• [Directions]: Please find the lines in the following records that hold "trigger", and copy them.

Stored data entries

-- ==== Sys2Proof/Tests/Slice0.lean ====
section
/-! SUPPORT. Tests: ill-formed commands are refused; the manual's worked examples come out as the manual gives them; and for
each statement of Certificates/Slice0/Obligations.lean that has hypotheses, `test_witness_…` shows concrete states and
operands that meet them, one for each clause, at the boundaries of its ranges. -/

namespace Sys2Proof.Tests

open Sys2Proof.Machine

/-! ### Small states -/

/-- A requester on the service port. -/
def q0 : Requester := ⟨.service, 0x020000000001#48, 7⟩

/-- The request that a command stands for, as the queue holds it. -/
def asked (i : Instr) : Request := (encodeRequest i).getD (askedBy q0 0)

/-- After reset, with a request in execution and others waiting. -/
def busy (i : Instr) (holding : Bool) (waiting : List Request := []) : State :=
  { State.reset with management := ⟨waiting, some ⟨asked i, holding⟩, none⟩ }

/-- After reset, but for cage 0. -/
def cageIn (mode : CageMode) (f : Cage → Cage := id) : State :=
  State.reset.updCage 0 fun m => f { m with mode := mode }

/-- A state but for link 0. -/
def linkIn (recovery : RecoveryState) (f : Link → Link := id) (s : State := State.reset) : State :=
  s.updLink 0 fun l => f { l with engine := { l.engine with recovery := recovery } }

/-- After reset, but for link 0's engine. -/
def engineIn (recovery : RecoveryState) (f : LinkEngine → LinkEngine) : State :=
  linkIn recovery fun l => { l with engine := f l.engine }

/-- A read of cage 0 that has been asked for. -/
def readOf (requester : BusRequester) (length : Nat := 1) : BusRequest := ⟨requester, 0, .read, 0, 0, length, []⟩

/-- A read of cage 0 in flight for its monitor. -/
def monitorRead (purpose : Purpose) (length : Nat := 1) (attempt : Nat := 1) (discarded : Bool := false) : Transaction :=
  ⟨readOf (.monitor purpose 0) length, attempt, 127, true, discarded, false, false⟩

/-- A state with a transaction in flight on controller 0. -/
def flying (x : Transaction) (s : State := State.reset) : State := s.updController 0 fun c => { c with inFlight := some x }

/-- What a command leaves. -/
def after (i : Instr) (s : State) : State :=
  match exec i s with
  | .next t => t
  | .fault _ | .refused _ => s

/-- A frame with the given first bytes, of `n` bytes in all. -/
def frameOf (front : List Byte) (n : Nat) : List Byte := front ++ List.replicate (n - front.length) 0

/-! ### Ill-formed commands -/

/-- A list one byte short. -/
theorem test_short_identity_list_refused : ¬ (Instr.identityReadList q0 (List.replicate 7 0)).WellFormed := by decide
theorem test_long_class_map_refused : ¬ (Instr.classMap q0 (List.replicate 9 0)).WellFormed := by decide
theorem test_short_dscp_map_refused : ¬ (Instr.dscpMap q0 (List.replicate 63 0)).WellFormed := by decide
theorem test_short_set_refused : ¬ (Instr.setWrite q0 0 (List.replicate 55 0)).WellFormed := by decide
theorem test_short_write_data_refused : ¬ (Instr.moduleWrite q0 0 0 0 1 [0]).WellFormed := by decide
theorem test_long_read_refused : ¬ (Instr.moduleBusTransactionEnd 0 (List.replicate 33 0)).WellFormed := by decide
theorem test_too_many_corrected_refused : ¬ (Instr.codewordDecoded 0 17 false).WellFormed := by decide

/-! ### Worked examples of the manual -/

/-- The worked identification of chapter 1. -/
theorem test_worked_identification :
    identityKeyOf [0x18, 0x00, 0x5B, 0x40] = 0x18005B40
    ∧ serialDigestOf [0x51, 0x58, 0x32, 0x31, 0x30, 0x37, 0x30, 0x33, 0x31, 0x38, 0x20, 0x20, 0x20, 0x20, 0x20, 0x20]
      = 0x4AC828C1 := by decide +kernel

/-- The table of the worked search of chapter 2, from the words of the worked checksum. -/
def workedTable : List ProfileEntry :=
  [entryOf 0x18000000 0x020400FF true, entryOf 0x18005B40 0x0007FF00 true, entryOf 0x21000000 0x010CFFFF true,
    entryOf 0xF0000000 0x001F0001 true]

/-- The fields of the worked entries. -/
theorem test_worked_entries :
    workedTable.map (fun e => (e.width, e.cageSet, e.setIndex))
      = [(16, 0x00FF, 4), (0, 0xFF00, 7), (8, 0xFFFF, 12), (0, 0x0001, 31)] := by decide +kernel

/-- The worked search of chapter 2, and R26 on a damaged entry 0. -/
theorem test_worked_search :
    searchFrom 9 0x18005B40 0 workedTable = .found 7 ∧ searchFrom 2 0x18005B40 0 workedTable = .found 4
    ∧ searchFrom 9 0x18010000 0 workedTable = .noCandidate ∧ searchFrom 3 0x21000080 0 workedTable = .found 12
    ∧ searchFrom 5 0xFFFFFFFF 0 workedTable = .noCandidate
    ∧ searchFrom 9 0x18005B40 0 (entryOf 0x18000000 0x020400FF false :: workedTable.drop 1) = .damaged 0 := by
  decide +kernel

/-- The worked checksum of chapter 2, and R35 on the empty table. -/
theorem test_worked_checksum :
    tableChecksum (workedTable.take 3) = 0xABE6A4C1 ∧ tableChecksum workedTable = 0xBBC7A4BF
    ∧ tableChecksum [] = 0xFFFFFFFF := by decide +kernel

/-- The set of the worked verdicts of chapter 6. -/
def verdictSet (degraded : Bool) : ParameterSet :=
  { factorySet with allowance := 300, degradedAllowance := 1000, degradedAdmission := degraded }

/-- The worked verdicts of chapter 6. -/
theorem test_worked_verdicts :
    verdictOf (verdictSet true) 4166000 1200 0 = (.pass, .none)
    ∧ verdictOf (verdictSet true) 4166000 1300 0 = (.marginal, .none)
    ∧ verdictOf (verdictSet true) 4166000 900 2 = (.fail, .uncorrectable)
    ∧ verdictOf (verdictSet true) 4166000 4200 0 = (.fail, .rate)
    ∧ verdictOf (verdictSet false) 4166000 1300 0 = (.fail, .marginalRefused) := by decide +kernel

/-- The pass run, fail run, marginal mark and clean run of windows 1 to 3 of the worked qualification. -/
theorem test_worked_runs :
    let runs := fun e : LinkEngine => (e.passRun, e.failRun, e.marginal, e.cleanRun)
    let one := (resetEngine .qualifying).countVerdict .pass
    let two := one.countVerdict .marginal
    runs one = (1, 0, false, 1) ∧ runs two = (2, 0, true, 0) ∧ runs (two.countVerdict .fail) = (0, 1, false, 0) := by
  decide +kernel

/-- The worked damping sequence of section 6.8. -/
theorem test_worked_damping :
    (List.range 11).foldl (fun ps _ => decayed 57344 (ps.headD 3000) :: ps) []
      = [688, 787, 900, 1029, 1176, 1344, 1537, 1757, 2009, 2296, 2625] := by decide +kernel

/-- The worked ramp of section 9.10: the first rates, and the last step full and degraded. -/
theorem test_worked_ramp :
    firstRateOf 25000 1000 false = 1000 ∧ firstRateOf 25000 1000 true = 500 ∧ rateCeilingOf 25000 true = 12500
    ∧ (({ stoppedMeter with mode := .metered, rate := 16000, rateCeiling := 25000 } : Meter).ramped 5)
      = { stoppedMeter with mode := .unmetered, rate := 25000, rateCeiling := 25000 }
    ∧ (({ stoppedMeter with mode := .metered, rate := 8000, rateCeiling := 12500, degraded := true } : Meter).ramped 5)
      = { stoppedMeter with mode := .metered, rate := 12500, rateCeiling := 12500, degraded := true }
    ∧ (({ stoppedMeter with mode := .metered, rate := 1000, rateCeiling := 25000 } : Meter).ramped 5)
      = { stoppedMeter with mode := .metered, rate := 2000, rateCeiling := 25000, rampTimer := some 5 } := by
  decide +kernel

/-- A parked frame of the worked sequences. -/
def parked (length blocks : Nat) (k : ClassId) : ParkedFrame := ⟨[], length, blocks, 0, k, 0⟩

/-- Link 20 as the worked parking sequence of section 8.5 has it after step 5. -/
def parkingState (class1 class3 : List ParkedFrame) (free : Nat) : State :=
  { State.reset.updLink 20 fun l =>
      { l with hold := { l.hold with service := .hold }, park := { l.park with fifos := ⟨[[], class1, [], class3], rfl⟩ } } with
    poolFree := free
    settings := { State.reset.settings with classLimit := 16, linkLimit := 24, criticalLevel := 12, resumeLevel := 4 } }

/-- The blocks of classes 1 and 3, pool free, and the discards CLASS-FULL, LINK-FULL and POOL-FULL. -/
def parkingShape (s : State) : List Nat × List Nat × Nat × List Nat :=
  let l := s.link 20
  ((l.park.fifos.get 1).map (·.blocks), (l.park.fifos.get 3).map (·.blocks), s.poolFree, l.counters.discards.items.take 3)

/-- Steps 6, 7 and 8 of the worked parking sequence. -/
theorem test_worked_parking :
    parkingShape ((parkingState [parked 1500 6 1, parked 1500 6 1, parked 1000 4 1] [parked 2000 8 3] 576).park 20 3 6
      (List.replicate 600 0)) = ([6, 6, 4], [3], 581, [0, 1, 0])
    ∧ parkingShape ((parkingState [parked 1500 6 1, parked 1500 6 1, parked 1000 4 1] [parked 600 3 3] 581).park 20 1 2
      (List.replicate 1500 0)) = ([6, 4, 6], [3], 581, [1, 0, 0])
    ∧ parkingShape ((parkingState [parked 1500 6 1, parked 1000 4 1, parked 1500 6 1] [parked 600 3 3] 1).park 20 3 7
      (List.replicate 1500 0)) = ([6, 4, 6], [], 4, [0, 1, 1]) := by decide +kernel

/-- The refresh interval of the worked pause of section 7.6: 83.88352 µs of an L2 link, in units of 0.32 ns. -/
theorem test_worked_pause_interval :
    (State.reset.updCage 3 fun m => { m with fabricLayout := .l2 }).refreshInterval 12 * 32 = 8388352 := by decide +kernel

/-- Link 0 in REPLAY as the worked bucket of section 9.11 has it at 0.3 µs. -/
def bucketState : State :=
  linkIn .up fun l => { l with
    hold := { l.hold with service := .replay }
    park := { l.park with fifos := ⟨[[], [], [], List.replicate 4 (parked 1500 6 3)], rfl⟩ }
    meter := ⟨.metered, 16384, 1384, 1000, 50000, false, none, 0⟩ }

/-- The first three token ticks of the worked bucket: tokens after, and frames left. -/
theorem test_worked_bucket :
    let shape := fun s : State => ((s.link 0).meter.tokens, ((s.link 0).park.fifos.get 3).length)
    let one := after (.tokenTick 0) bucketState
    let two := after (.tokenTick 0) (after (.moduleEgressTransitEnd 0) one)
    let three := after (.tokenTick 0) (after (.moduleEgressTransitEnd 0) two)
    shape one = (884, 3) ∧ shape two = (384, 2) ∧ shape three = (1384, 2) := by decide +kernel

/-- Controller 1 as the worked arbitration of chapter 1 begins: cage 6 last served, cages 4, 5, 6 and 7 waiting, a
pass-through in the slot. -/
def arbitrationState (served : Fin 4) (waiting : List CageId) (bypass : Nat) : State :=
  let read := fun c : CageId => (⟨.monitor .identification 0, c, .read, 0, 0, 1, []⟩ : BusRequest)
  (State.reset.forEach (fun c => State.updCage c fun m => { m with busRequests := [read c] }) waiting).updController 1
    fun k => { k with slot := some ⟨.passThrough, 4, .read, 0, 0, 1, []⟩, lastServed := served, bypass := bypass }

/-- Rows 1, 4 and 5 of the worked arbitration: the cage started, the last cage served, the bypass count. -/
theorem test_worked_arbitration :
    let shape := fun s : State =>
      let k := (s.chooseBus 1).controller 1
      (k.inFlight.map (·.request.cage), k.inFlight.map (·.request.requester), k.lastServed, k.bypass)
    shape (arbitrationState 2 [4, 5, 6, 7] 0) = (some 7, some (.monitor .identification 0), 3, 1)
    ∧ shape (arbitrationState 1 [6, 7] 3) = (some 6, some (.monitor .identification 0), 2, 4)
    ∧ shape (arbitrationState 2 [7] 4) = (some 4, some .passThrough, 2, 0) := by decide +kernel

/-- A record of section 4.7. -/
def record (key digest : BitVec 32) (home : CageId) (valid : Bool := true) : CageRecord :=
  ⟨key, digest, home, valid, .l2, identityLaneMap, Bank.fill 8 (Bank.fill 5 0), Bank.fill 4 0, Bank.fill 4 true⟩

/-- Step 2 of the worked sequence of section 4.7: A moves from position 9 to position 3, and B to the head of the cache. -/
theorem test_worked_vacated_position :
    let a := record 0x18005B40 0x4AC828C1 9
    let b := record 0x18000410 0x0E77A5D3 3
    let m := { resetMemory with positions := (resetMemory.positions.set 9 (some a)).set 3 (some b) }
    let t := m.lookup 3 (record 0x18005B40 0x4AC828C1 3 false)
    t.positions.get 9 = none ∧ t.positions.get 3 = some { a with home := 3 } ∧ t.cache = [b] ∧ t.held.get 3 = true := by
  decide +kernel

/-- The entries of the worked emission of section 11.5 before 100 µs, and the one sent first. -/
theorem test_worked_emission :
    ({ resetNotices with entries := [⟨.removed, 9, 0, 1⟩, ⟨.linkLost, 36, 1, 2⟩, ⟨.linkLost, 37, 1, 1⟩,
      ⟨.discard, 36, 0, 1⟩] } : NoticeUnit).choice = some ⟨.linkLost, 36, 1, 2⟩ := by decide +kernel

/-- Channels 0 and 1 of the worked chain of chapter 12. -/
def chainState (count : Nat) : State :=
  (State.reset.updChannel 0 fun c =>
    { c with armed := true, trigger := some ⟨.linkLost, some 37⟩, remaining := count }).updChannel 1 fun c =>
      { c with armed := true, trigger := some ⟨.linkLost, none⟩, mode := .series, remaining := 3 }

• [Response]:
    { c with armed := true, trigger := some ⟨.linkLost, some 37⟩, remaining := count }).updChannel 1 fun c =>
      { c with armed := true, trigger := some ⟨.linkLost, none⟩, mode := .series, remaining := 3 }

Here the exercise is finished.